··· Working data

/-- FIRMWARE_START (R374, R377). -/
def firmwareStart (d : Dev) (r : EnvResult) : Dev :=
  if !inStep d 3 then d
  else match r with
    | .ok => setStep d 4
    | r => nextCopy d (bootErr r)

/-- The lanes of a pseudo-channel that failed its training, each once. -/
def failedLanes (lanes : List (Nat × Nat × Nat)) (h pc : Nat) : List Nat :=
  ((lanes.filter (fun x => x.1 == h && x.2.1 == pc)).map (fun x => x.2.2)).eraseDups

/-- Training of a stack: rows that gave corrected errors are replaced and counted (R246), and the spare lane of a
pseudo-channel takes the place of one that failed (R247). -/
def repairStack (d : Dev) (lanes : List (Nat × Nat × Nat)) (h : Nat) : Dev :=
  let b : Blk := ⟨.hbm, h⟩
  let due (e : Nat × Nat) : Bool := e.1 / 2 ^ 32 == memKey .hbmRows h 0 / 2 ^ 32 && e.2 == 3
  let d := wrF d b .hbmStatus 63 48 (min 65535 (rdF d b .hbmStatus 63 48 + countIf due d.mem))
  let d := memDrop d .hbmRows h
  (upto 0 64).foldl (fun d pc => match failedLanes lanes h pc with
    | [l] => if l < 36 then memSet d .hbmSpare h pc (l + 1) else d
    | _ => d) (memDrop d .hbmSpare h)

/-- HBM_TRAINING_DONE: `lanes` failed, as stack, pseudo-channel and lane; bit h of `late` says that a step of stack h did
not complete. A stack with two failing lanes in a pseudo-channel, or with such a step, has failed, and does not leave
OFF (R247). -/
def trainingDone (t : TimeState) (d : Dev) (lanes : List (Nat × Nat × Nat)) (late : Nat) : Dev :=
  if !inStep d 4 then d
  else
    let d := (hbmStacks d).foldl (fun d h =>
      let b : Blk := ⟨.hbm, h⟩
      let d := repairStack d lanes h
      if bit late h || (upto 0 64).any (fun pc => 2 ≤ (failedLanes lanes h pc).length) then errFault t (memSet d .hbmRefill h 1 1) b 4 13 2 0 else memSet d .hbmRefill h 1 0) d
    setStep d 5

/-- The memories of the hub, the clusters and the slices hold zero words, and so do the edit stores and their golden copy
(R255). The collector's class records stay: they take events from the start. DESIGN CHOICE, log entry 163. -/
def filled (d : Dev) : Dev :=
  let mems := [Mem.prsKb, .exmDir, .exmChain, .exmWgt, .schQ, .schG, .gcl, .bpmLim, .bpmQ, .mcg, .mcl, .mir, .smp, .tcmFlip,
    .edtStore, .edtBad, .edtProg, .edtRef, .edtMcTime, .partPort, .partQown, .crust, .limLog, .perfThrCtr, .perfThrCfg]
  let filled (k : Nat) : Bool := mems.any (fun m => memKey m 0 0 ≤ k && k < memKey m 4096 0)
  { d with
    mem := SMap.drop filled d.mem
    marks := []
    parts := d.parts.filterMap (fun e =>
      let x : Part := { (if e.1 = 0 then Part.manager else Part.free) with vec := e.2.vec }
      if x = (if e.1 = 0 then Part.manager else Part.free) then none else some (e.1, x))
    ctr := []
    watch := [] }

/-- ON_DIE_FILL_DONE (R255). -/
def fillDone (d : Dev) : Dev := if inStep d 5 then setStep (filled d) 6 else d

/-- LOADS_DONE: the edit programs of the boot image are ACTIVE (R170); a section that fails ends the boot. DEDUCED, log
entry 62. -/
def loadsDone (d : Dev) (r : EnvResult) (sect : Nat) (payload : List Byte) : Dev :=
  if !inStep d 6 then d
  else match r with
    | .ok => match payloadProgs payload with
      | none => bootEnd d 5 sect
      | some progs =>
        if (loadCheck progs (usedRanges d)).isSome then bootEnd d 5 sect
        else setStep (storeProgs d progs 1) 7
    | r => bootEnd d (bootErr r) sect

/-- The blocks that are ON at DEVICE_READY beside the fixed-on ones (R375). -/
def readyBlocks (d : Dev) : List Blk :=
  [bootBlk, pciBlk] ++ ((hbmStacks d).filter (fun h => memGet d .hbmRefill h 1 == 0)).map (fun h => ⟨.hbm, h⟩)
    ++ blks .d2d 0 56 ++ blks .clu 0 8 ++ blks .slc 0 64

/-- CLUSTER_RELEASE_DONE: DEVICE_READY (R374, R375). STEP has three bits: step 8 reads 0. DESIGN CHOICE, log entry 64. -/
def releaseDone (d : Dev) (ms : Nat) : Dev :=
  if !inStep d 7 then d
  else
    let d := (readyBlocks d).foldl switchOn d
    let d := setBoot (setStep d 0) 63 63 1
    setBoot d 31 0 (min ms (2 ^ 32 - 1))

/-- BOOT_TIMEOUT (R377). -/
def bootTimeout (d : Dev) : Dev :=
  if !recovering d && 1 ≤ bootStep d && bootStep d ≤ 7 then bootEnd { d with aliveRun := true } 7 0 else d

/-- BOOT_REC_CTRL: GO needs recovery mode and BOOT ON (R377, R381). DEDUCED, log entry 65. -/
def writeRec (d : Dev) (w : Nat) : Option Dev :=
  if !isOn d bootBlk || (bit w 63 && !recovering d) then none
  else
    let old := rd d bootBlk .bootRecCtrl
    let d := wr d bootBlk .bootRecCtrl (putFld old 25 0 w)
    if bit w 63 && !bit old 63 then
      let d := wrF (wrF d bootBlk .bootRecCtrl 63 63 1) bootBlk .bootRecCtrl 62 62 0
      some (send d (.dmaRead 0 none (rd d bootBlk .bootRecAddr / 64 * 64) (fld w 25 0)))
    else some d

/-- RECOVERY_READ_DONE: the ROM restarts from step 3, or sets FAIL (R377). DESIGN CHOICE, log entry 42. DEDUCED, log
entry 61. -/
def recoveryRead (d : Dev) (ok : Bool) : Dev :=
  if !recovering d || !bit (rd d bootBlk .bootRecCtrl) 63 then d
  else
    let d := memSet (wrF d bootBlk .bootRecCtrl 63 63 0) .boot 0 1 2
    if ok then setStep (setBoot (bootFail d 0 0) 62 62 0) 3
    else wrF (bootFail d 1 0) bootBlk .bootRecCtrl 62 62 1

······
··· Working data

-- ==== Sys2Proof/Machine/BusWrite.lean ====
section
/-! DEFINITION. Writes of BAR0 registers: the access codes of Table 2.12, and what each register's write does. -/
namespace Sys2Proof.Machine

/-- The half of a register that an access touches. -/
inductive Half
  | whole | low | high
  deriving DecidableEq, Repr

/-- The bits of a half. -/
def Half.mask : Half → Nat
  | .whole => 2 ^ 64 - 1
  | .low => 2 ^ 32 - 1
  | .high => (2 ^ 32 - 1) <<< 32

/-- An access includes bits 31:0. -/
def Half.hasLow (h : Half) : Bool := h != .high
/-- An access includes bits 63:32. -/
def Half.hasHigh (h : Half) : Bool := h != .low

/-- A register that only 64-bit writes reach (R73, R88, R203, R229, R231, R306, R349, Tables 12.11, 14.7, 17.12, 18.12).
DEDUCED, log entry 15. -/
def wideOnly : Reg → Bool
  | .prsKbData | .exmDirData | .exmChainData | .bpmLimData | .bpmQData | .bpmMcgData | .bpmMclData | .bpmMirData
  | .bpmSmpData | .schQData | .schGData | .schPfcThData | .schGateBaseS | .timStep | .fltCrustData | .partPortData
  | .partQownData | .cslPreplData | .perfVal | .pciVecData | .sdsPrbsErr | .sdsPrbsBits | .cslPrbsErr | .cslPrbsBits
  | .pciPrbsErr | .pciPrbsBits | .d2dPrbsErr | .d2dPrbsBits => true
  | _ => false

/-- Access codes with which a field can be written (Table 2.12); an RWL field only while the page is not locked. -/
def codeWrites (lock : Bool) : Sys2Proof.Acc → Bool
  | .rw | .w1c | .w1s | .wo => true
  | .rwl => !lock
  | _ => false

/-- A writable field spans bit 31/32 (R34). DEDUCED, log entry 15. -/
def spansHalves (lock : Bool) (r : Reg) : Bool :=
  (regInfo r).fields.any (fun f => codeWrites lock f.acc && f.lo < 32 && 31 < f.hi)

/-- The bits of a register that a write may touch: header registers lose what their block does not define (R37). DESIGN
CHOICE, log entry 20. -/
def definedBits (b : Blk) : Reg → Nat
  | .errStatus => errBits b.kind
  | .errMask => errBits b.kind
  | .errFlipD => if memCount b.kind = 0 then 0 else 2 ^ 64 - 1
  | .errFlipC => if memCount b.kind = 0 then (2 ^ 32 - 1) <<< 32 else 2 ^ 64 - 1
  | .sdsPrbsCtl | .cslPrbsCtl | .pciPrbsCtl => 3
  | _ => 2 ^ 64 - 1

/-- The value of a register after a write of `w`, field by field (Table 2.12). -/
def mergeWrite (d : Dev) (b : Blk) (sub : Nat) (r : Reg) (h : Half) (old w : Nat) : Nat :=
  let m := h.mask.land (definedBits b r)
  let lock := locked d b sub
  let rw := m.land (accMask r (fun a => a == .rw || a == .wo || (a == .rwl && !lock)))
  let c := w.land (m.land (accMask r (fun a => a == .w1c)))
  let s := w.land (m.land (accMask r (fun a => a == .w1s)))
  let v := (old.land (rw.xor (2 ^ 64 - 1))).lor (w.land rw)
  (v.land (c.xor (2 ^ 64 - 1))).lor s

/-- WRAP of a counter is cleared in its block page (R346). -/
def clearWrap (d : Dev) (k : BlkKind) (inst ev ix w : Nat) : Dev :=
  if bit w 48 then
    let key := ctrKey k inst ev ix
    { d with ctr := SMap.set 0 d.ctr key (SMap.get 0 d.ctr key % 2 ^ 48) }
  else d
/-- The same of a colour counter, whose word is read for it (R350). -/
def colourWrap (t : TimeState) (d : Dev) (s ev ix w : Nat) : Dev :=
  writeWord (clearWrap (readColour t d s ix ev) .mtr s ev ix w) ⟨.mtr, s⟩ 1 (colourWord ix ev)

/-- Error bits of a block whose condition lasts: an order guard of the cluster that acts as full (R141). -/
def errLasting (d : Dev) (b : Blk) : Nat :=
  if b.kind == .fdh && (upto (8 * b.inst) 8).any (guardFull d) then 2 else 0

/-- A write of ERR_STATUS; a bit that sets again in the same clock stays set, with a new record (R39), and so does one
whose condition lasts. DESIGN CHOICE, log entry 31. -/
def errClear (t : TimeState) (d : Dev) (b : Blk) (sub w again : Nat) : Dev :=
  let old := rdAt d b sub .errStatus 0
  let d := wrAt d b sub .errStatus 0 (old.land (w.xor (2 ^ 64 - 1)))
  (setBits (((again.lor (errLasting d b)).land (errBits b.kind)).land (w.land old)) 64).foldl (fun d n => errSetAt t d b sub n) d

······

**Problem details**. Once you find the line with "let d := memSet" above, print it and every line after it up to and including the line with "else wrF (bootFail", exactly as written and nothing else.

**Output**.
    let d := memSet (wrF d bootBlk .bootRecCtrl 63 63 0) .boot 0 1 2
    if ok then setStep (setBoot (bootFail d 0 0) 62 62 0) 3
    else wrF (bootFail d 1 0) bootBlk .bootRecCtrl 62 62 1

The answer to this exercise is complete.